# how much water is necessary to dissolve lye?



## Shadow Woods Nubians (Nov 19, 2007)

I have always soaped 100% goat milk, frozen, adding lye slowly. I want to try with 50/50 water/milk, adding the lye to water only, and adding the milk at emulsion. But for my recipe I use 638 grams lye and 1200 g milk. If I take half the liquid as water that would be 600 g water. Is that enough to dissolve 638 g lye?
Thanks,
Elizabeth


----------



## Guest (Aug 5, 2009)

Yep, sure is... Barbara


----------



## Shadow Woods Nubians (Nov 19, 2007)

Thank you so much: I'm going to try it this afternoon!
Elizabeth


----------



## Shadow Woods Nubians (Nov 19, 2007)

It worked great! Lavender/Mint, Lemon Verbena, Lavender Amber FO, and OMH are in the oven right now, gelling I hope. It smells so good in my house!
Thanks for the help,

Elizabeth


----------



## Kalne (Oct 25, 2007)

Wonderful! I don't know that I've done a single batch 100% gm since I tried it this way.


----------



## hsmomof4 (Oct 31, 2008)

Is it mostly for the color that you do it this way? (I have sooo much milk right now that if it was for saving on milk it would be pointless.) Are there other reasons? (Like mixing up the lye in advance...does that represent a big time savings?)


----------



## Kalne (Oct 25, 2007)

For me, it's the time savings. I can mix a week's worth of lye up at one time and then soap whenever I want to.


----------



## Madfarmer (Nov 18, 2008)

My understanding is that you have to be able to calculate the amount of actual lye you're using in each batch. So you wouldn't be able to pre-mix lye for more than one batch if you used less water than lye, right? I use equal amounts of water & lye. I don't discount liquid, so half the liquid in my soap is still GM.

Tom


----------



## Kalne (Oct 25, 2007)

If you used less water than lye you'd still be able to mix more than one batch worth. Say you mixed 40/60, water/lye. Your recipe calls for 6 oz of lye. You'd then need 10 oz of your water/lye mix (because 60% of that 10 oz, or 6 oz, is lye). But personally, I wouldn't mix anything lower than 50/50.


----------



## NubianSoaps.com (Oct 26, 2007)

I mix 50/50 because I am math challenged. IF I want to discount liquid further I simply don't add as much milk or other liquid at emulsion.

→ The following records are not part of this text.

-- ==== Sys2Proof/Laws/KeptCfgOps.lean ====
section
/-!
SUPPORT. What every run keeps, through the operations and meanings of Machine/CfgOps.lean: one lemma for each.
-/
namespace Sys2Proof.Machine
variable {q : List Instr} {n : Nat}

theorem State.withBody_kept {s a1} (h : Kept q n s) :
    Kept q n (State.withBody s a1) := by
  unfold State.withBody
  extract_lets +onlyGivenNames v1
  exact kept_upd h same

theorem State.writeCopy_kept {s a1 a2} (h : Kept q n s) :
    Kept q n (State.writeCopy s a1 a2) := by
  unfold State.writeCopy
  extract_lets +onlyGivenNames v1
  extract_lets +onlyGivenNames v2
  extract_lets +onlyGivenNames v3
  have h3 : Kept q n v3 := by
    unfold v3
    exact kept_upd h same
  clear_value v3
  refine kept_ite ?_ ?_
  · exact kept_upd h3 same
  · exact kept_upd h3 same

theorem State.henPivSet_kept {s} (h : Kept q n s) :
    Kept q n (State.henPivSet s) := by
  unfold State.henPivSet
  exact kept_upd h same

theorem State.chooseCfg_kept {s} (h : Kept q n s) :
    Kept q n (State.chooseCfg s) := by
  unfold State.chooseCfg
  extract_lets +onlyGivenNames v1
  extract_lets +onlyGivenNames v2
  extract_lets +onlyGivenNames v3
  extract_lets +onlyGivenNames v4
  have h4 : Kept q n v4 := by
    unfold v4
    exact kept_upd h same
  clear_value v4
  extract_lets +onlyGivenNames v5
  refine kept_ite ?_ ?_
  · refine kept_ite ?_ ?_
    · unfold v5
      extract_lets +onlyGivenNames v6
      have h6 : Kept q n v6 := by
        unfold v6
        exact State.henPivSet_kept (State.withBody_kept h4)
      clear_value v6
      exact State.alarmIf_kept (kept_upd h6 same)
    · unfold v5
      extract_lets +onlyGivenNames v7
      have h7 : Kept q n v7 := by
        unfold v7
        exact State.henPivSet_kept (State.withBody_kept h4)
      clear_value v7
      exact State.alarmIf_kept (kept_upd h7 same)
  · refine kept_ite ?_ ?_
    · refine State.event_kept ?_
      unfold v5
      extract_lets +onlyGivenNames v8
      extract_lets +onlyGivenNames v9
      have h9 : Kept q n v9 := by
        unfold v9
        exact State.henPivSet_kept (State.withBody_kept (kept_upd h4 same))
      clear_value v9
      exact State.alarmIf_kept (kept_upd h9 same)
    · refine kept_ite ?_ ?_
      · refine State.event_kept ?_
        unfold v5
        extract_lets +onlyGivenNames v10
        extract_lets +onlyGivenNames v11
        have h11 : Kept q n v11 := by
          unfold v11
          exact State.henPivSet_kept (State.withBody_kept (kept_upd h4 same))
        clear_value v11
        exact State.alarmIf_kept (kept_upd h11 same)
      · exact State.henPivSet_kept (State.raiseAlarm_kept (kept_upd h4 same))

theorem State.learnCfg_kept {s a1} (h : Kept q n s) :
    Kept q n (State.learnCfg s a1) := by
  unfold State.learnCfg
  refine kept_foldl h ?_
  intro x1 x2 h3
  refine kept_ite ?_ ?_
  · exact State.modAch_kept h3
  · exact h3

theorem State.caseCfg_kept {s a1} (h : Kept q n s) :
    Kept q n (State.caseCfg s a1) := by
  unfold State.caseCfg
  refine kept_foldl h ?_
  intro x1 x2 h3
  refine kept_ite ?_ ?_
  · exact h3
  · exact State.modCase_kept h3

theorem State.portCfg_kept {s a1} (h : Kept q n s) :
    Kept q n (State.portCfg s a1) := by
  unfold State.portCfg
  refine kept_ite ?_ ?_
  · exact h
  · extract_lets +onlyGivenNames v1
    have h1 : Kept q n v1 := by
      unfold v1
      exact State.busUp_kept h
    clear_value v1
    refine kept_foldl h ?_
    intro x2 x3 h4
    refine kept_ite ?_ ?_
    · extract_lets +onlyGivenNames v5
      have h5 : Kept q n v5 := by
        unfold v5
        exact State.abortPort_kept (State.disablePort_kept h4)
      clear_value v5
      extract_lets +onlyGivenNames v6
      extract_lets +onlyGivenNames v7
      have h7 : Kept q n v7 := by
        unfold v7
        split
        next y8 y9 y10 y11 y12 =>
          exact State.completeCmd_kept (State.modPort_kept h5)
        next y13 y14 =>
          exact h5
      clear_value v7
      exact State.modPort_kept h7
    · exact h4

theorem State.serCfg_kept {s a1} (h : Kept q n s) :
    Kept q n (State.serCfg s a1) := by
  unfold State.serCfg
  refine kept_ite ?_ ?_
  · exact h
  · refine State.busTerm_kept ?_
    refine kept_foldl h ?_
    intro x1 x2 h3
    extract_lets +onlyGivenNames v4
    extract_lets +onlyGivenNames v5
    refine kept_ite ?_ ?_
    · exact State.serDisable_kept h3
    · exact h3

theorem State.clockCfg_kept {s a1} (h : Kept q n s) :
    Kept q n (State.clockCfg s a1) := by
  unfold State.clockCfg
  refine kept_ite ?_ ?_
  · exact h
  · extract_lets +onlyGivenNames v1
    have h1 : Kept q n v1 := by
      unfold v1
      exact State.tmuConfig_kept h
    clear_value v1
    extract_lets +onlyGivenNames v2
    have h2 : Kept q n v2 := by
      unfold v2
      refine kept_foldl h1 ?_
      intro x3 x4 h5
      refine kept_ite ?_ ?_
      · exact h5
      · exact State.follow_kept (State.modVc_kept h5)
    clear_value v2
    refine kept_ite ?_ ?_
    · exact State.ppsRoute_kept h2
    · exact h2

theorem State.cfgApply_kept {s a1 a2} (h : Kept q n s) :
    Kept q n (State.cfgApply s a1 a2) := by
  unfold State.cfgApply
  extract_lets +onlyGivenNames v1
  have h1 : Kept q n v1 := by
    unfold v1
    exact h
  clear_value v1
  extract_lets +onlyGivenNames v2
  have h2 : Kept q n v2 := by
    unfold v2
    exact State.henPivSet_kept (State.withBody_kept h)
  clear_value v2
  extract_lets +onlyGivenNames v3
  extract_lets +onlyGivenNames v4
  have h4 : Kept q n v4 := by
    unfold v4
    exact kept_upd h2 same
  clear_value v4
  extract_lets +onlyGivenNames v5
  have h5 : Kept q n v5 := by
    unfold v5
    exact State.pntConfig_kept (State.clockCfg_kept (State.serCfg_kept (State.portCfg_kept (State.caseCfg_kept (State.learnCfg_kept (State.thrConfig_kept h4))))))
  clear_value v5
  extract_lets +onlyGivenNames v6
  have h6 : Kept q n v6 := by
    unfold v6
    exact State.fioFollow_kept (State.fioConfig_kept (State.safePend_kept h5))
  clear_value v6
  exact State.clearAlarm_kept (State.clearAlarm_kept h6)

theorem State.cfgEffect_kept {s} (h : Kept q n s) :
    Kept q n (State.cfgEffect s) := by
  unfold State.cfgEffect
  split
  next y1 y2 =>
    exact h
  next y3 y4 y5 y6 y7 =>
    extract_lets +onlyGivenNames v8
    extract_lets +onlyGivenNames v9
    extract_lets +onlyGivenNames v10
    have h10 : Kept q n v10 := by
      unfold v10
      exact kept_upd h same
    clear_value v10
    refine kept_ite ?_ ?_
    · exact State.cfgApply_kept h10
    · exact State.raiseAlarm_kept h10

theorem State.cfgCount_kept {s} (h : Kept q n s) :
    Kept q n (State.cfgCount s) := by
  unfold State.cfgCount
  exact kept_upd h same

theorem opCfgQuery_kept : KeptOp opCfgQuery := by
  constructor
  · intro q n s a b p h
    unfold opCfgQuery
    dsimp -zeta only
    exact h
  · intro q n s p h
    unfold opCfgQuery
    dsimp -zeta only
    exact h

theorem opCfgStage_kept : KeptOp opCfgStage := by
  constructor
  · intro q n s a b p h
    unfold opCfgStage
    dsimp -zeta only
    extract_lets +onlyGivenNames v1
    extract_lets +onlyGivenNames v2
    have h2 : Kept q n v2 := by
      unfold v2
      exact kept_upd h same
    clear_value v2
    extract_lets +onlyGivenNames v3
    exact kept_upd h2 same
  · intro q n s p h
    unfold opCfgStage
    dsimp -zeta only
    exact h

theorem opCfgValidate_kept : KeptOp opCfgValidate := by
  constructor
  · intro q n s a b p h
    unfold opCfgValidate
    dsimp -zeta only
    extract_lets +onlyGivenNames v1
    extract_lets +onlyGivenNames v2
    extract_lets +onlyGivenNames v3
    exact kept_upd h same
  · intro q n s p h
    unfold opCfgValidate
    dsimp -zeta only
    exact h

theorem opCfgCommit_kept : KeptOp opCfgCommit := by
  constructor
  · intro q n s a b p h
    unfold opCfgCommit
    dsimp -zeta only
    extract_lets +onlyGivenNames v1
    extract_lets +onlyGivenNames v2
    extract_lets +onlyGivenNames v3
    have h3 : Kept q n v3 := by
      unfold v3
      split
      next y4 y5 y6 =>
        extract_lets +onlyGivenNames v7
        have h7 : Kept q n v7 := by
          unfold v7
          exact State.safePend_kept (State.writeCopy_kept h)
        clear_value v7
        exact kept_upd h7 same
      next y8 y9 =>
        exact kept_upd h same
    clear_value v3
    exact h3
  · intro q n s p h
    unfold opCfgCommit
    dsimp -zeta only
    exact h

end Sys2Proof.Machine
end

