/-- A session that is opened stands as it was entered, but for the reply it is kept with. R343. -/
theorem State.opened_sess {u : State} {y : Session} (h : u.sess? y.num = some y) (f : Source) (sess : Nat) (un : List Byte) :
    (∃ z, (u.opened y f sess un).sess? y.num = some z ∧ z.client = y.client ∧ z.role = y.role ∧ z.auth = y.auth ∧ z.pair = y.pair ∧ z.e = y.e ∧
      z.openNonce = y.openNonce) ∧ (u.opened y f sess un).cmd.nextSession = u.cmd.nextSession := by
  unfold State.opened
  extract_lets peer r fl v
  have hcmd : ((v.mirrorSession y).answer f y.trailKey (v.single y) y.client y.num 0 0x0105 stDone 0 r).cmd = v.cmd := mirrorSession_cmd v y
  refine ⟨⟨{ y with
    openSess := sess, openReply := { seq := 0, opcode := 0x0105, status := stDone, flags := fl, epoch := u.red.epochHeld, params := some r } },
    ?_, rfl, rfl, rfl, rfl, rfl, rfl⟩, (congrArg CmdSt.nextSession hcmd).trans rfl⟩
  unfold State.sess?
  rw [hcmd]
  refine (State.modSess_sess _ _ _ _ ?_).trans ?_
  · exact fun _ => rfl
  · rw [h]
    exact congrArg some (if_pos rfl)

theorem State.makeSlot_free {u : State} (h : u.cmd.sessions.length < 256) : u.makeSlot = some u := if_pos h

/-- A client without a session takes a free slot under the next number. R343. -/
theorem State.newSession_sess {u : State} {client : Nat} (hclient : ∀ y ∈ u.cmd.sessions, y.client ≠ client ∧ y.num ≠ u.cmd.nextSession)
    (hroom : u.cmd.sessions.length < 256) (r : Role) (f : Source) (pair auth : Bool) (nonce : List Byte) :
    (∃ z, (u.newSession r f client pair auth nonce).sess? u.cmd.nextSession = some z ∧ z.client = client ∧ z.role = r ∧ z.auth = auth ∧
      z.pair = pair ∧ z.e = 1 ∧ z.openNonce = nonce) ∧ (u.newSession r f client pair auth nonce).cmd.nextSession = seqNext u.cmd.nextSession := by
  have hnone : u.cmd.sessions.filter (fun x => decide (x.client = client)) = [] := by
    simpa [List.filter_eq_nil_iff] using fun y hy => (hclient y hy).1
  have hnum : u.cmd.sessions.find? (fun x => decide (x.num = u.cmd.nextSession)) = none := by
    simpa [List.find?_eq_none] using fun y hy => (hclient y hy).2
  unfold State.newSession
  extract_lets old close v
  have hv : v = u := by
    have hold : old = [] := by rw [show old = List.map _ _ from rfl, hnone]; rfl
    rw [show v = old.foldl close u from rfl, hold]
    rfl
  clear_value v
  subst hv
  split
  · next hfull => exact absurd ((State.makeSlot_free hroom).symm.trans hfull) nofun
  next v' hslot =>
  obtain rfl : v = v' := Option.some.inj ((State.makeSlot_free hroom).symm.trans hslot)
  extract_lets g un w n y
  have hw : w.cmd = v.cmd := by
    unfold w
    split <;> rfl
  have hn : n = v.cmd.nextSession := congrArg CmdSt.nextSession hw
  have hy : State.sess? { w with cmd := { w.cmd with sessions := w.cmd.sessions ++ [y], nextSession := seqNext n } } y.num = some y := by
    have hnone : v.cmd.sessions.find? (fun x => decide (x.num = y.num)) = none := by rw [show y.num = n from rfl, hn]; exact hnum
    unfold State.sess?
    dsimp only
    rw [hw, List.find?_append, hnone]
    simp
  obtain ⟨⟨z, hz, hfields⟩, hnext⟩ := State.opened_sess hy f 0 un
  exact ⟨⟨z, hn ▸ hz, hfields⟩, hnext.trans (congrArg seqNext hn)⟩

theorem openSession_opens {iface : Iface} {addr port client : Nat} {auth : Bool} {r : Role} (hhears : s.hears = true)
    (hrole : roleOf (fld p 0 1) = some r) (hport : portAdmits r iface = true)
    (hkey : (if auth then (s.roleKey r).isSome else s.openFree r iface) = true) (hlen : 20 ≤ p.length) (hnew : (fld p 1 1).testBit 0 = false)
    (hpair : (fld p 1 1).testBit 1 = true ∨ s.pairOk = true) (hclient : ∀ y ∈ s.cmd.sessions, y.client ≠ client ∧ y.num ≠ s.cmd.nextSession) :
    execOpenSession t iface addr port client 0 auth p s = .next
      ((s.arrive t).newSession r { iface := iface, addr := addr, port := port } client (!(fld p 1 1).testBit 1) auth (slice 4 16 p)) := by
  have hnone : s.cmd.sessions.find? (fun x => x.client = client && x.openNonce = slice 4 16 p && x.openSess = 0 && !x.closing &&
      decide ((s.arrive t).now < x.openAt + 30000000000)) = none := by
    simp only [List.find?_eq_none]
    intro y hy
    simp [(hclient y hy).1]
  have htrailed : (match roleOf (fld p 0 1) with
    | some r => if auth then ((s.arrive t).roleKey r).isSome else (s.arrive t).openFree r iface || !portAdmits r iface
    | none => !auth) = true := by
    rw [hrole]
    dsimp only
    cases auth with
    | true => exact hkey
    | false => exact Bool.or_eq_true_iff.2 (Or.inl hkey)
  unfold execOpenSession
  extract_lets v trailed
  rw [if_pos ⟨hhears, htrailed⟩]
  unfold State.openSession
  dsimp only
  rw [show v.cmd.sessions.find? _ = none from hnone]
  have hpair' : ¬ ((!(fld p 1 1).testBit 1) = true ∧ ¬ v.pairOk = true) := by
    rcases hpair with hpair | hpair
    · simp [hpair]
    · exact fun hno => hno.2 hpair
  simp only [hnew, hrole, hport, Bool.false_eq_true, if_false, false_and, Option.any_none]
  rw [if_neg hpair', if_neg (by simp), if_neg (Nat.not_lt.2 hlen)]

/-! ### The unit's image store, keys and domains -/

/-- A choice of two that are not a value is not that value. -/
theorem ite_ne {α : Type} {c : Prop} [Decidable c] {a b v : α} (ha : a ≠ v) (hb : b ≠ v) : (if c then a else b) ≠ v := by
  split
  · exact ha
  · exact hb

theorem ite_eq_or {α : Type} {c : Prop} [Decidable c] (a b : α) : (if c then a else b) = a ∨ (if c then a else b) = b := by
  split
  · exact Or.inl rfl
  · exact Or.inr rfl

/-- A domain whose drain is answered DONE does not run, one whose drain is ACCEPTED does. R592. -/
theorem State.drainChk_dom {u : State} {d : Nat} : (u.drainChk d = stDone → u.dom d = false) ∧ (u.drainChk d = stAccepted → u.dom d = true) := by
  unfold State.drainChk
  cases hd : u.dom d with
  | false =>
    refine ⟨fun _ => rfl, fun h => ?_⟩
    simp only [Bool.false_eq_true, not_false_eq_true, if_true] at h
    exact absurd h (ite_ne (by decide) (ite_ne (by decide) (by decide)))
  | true =>
    refine ⟨fun h => ?_, fun _ => rfl⟩
    simp only [not_true_eq_false, if_false] at h
    exact absurd h (ite_ne (by decide) (ite_ne (by decide) (ite_ne (by decide) (ite_ne (by decide) (by decide)))))

/-- A domain whose restore is answered DONE runs, one whose restore is ACCEPTED does not. R592. -/
theorem State.restoreChk_dom {u : State} {d : Nat} :
    (u.restoreChk d = stDone → u.dom d = true) ∧ (u.restoreChk d = stAccepted → u.dom d = false) := by
  unfold State.restoreChk
  cases hd : u.dom d with
  | false =>
    refine ⟨fun h => ?_, fun _ => rfl⟩
    simp only [Bool.false_eq_true, if_false] at h
    exact absurd h (ite_ne (by decide) (ite_ne (by decide) (ite_ne (by decide) (by decide))))
  | true =>
    refine ⟨fun _ => rfl, fun h => ?_⟩
    simp only [if_true] at h
    exact absurd h (ite_ne (by decide) (ite_ne (by decide) (by decide)))

theorem OnlyCmd.dom {a b : State} (h : OnlyCmd a b) (d : Nat) : b.dom d = a.dom d := by
  obtain ⟨_, _, _, _, rfl⟩ := h
  rfl

/-- What KEY_WRITE writes, and that a commissioning key ends the session that loads it. R342. -/
theorem opKeyWrite_run (b : State) (n : Nat) : opKeyWrite.run b n q p =
    (if fld p 0 1 = 3 then (if fld p 0 1 = 0x10 then b.modKeep (fun k => { k with integKey := p.drop 4 })
        else b.modKeep (fun k => { k with roleKeys := assocSet k.roleKeys (fld p 0 1) ((p.drop 4).take 32) })).modSess n
          (fun y => { y with closing := y.closing || y.keyLoad })
      else if fld p 0 1 = 0x10 then b.modKeep (fun k => { k with integKey := p.drop 4 })
        else b.modKeep (fun k => { k with roleKeys := assocSet k.roleKeys (fld p 0 1) ((p.drop 4).take 32) }), []) := rfl

theorem opImgActivate_run (b : State) (n : Nat) : opImgActivate.run b n q p = (b.imgActivate (fld p 0 1), []) := rfl

/-- Settles O17. -/
theorem sessionAndUnitCommands : Obligations.SessionAndUnitCommands := by
  unfold Obligations.SessionAndUnitCommands
  constructor
  · intro t q p s x
    refine ⟨closeSession_frees, fun iface addr port client auth r hhears hrole hport hkey hlen hnew hpair hclient hroom => ?_⟩
    obtain ⟨⟨z, hz, hfields⟩, hnext⟩ := State.newSession_sess (u := s.arrive t) hclient hroom r
      { iface := iface, addr := addr, port := port } (!(fld p 1 1).testBit 1) auth (slice 4 16 p)
    obtain ⟨hc, hr, ha, hp, he, hn⟩ := hfields
    exact ⟨_, z, openSession_opens hhears hrole hport hkey hlen hnew hpair hclient, hz, hc, hr, ha, hp, he, hn, hnext⟩
  · intro t q p s x
    refine ⟨fun h => ?_, fun h hk => ?_, fun h hk hk3 => ?_, fun h hk => ⟨opRow_ended h, fun b => ?_⟩, fun h => ?_, fun h => ?_, fun h hd => ?_,
      fun h hd => ⟨opRow_ended h, fun b => ?_⟩, fun h => ?_, fun h => ⟨opRow_ended h, State.drainChk_dom.2 (State.takes_iff h).2.2, fun b hb => ?_⟩, fun h => ?_,
      fun h => ⟨opRow_ended h, State.restoreChk_dom.2 (State.takes_iff h).2.2, fun b hb => ?_⟩⟩
    · exact does_effect (o := opSysRestart) rfl h (OnlyCmd.all fun _ _ _ _ => ⟨rfl, ⟨_, _, _, _, rfl⟩, rfl, rfl, rfl⟩)
    · refine does_effect (o := opKeyWrite) rfl h (OnlyCmd.all fun _ _ _ _ => ?_)
      rw [opKeyWrite_run, if_neg (by omega), if_pos hk]
      exact ⟨rfl, ⟨_, _, _, _, rfl⟩, rfl, rfl, rfl⟩
    · refine does_effect (o := opKeyWrite) rfl h (OnlyCmd.all fun _ _ _ _ => ?_)
      rw [opKeyWrite_run, if_neg hk3, if_neg hk]
      exact ⟨rfl, ⟨_, _, _, _, rfl⟩, rfl, rfl, rfl⟩
    · rw [opKeyWrite_run, if_pos hk, if_neg (by omega), hk]
    · exact does_effect (o := opImgStage) rfl h (OnlyCmd.all fun _ _ _ _ => ⟨rfl, ⟨_, _, _, _, rfl⟩, rfl, rfl, rfl⟩)
    · exact does_accepted (o := opImgVerify) rfl h (OnlyCmd.all fun _ _ _ _ => ⟨⟨_, _, _, _, rfl⟩, rfl, rfl⟩)
    · refine does_effect (o := opImgActivate) rfl h (OnlyCmd.all fun _ _ _ _ => ?_)
      rw [opImgActivate_run, State.imgActivate, if_neg hd]
      exact ⟨rfl, ⟨_, _, _, _, rfl⟩, rfl, rfl, rfl⟩
    · rw [opImgActivate_run, State.imgActivate, if_pos hd, hd]
    · refine does_query_of_onlyCmd (o := opDomainDrain) rfl h fun b hb => ?_
      have hoff : ¬ b.dom (fld p 0 1) = true := by rw [hb.dom]; exact Bool.eq_false_iff.1 (State.drainChk_dom.1 (State.takes_iff h).2.2)
      exact ⟨rfl, congrArg (·, []) (if_neg hoff)⟩
    · exact congrArg (·, []) (if_pos hb)
    · refine does_query_of_onlyCmd (o := opDomainRestore) rfl h fun b hb => ?_
      have hon : b.dom (fld p 0 1) = true := by rw [hb.dom]; exact State.restoreChk_dom.1 (State.takes_iff h).2.2
      exact ⟨rfl, congrArg (·, []) (if_pos hon)⟩
    · exact congrArg (·, []) (if_neg (Bool.eq_false_iff.1 hb))

end Sys2Proof.Machine
end

section
/-!
PROOF. The commands of the configuration (O18). What they change and read stands beside the sessions and the recorder.
-/
namespace Sys2Proof.Machine
variable {t q : Nat} {x : Session} {p : List Byte} {s : State}

/-! ### The configuration -/

/-- The configuration with another result of the last validation. R586. -/
def State.setValidated (s : State) (v : Option (Nat × Word × Nat)) : State := { s with cfg := { s.cfg with validated := v } }

/-- The configuration with a commit to come. R588. -/
def State.setCommit (s : State) (g : Nat) (b : List Byte) : State := { s with cfg := { s.cfg with commit := some (g, 10, b), commitOk := true } }

theorem beside_writeCopy (g : Nat) (c : List Byte) : Beside (fun u => u.writeCopy g c) :=
  beside_ite (C := fun u : State => u.cfg.copyA.genOf < u.cfg.copyB.genOf) (fun _ _ _ _ _ => rfl) (fun _ _ _ _ _ => rfl)
    fun _ _ _ _ _ => Iff.rfl

theorem beside_safePend (c : List Byte) : Beside (fun u => u.safePend c) :=
  beside_ite (C := fun u : State => u.safe.confirmed = some c) (fun _ _ _ _ _ => rfl) (fun _ _ _ _ _ => rfl) fun _ _ _ _ _ => Iff.rfl

/-- What CFG_COMMIT does with a body that is validated. R588. -/
theorem opCfgCommit_run {b : State} {c : List Byte} (h : b.commitBody p = some c) (n : Nat) : opCfgCommit.run b n q p =
    (((b.writeCopy b.nextGen c).safePend ((b.writeCopy b.nextGen c).withBody c).safeCanon).setCommit b.nextGen c,
      leBytes 4 b.nextGen ++ leBytes 8
        ((((b.writeCopy b.nextGen c).safePend ((b.writeCopy b.nextGen c).withBody c).safeCanon).setCommit b.nextGen c).frame.number + 10)) := by
  unfold opCfgCommit
  dsimp only
  rw [h]
  rfl

/-- CFG_COMMIT on the configuration it finds. R588. -/
def State.cfgCommitted (u : State) (g : Nat) (c w : List Byte) : State := ((u.writeCopy g c).safePend w).setCommit g c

Both premixing lye and not adding lye slowly to frozen milk, not only gives you much lighter soap but saves soo much time for me. Vicki


----------



## Narrow Chance (Oct 29, 2007)

:yeahthat I keep mine made up.. along with my oils mixed. 
No way would I EVER go back to the making individual baches. It was fine.. don't get me wrong.. and fun to make maybe two batches in one day.


----------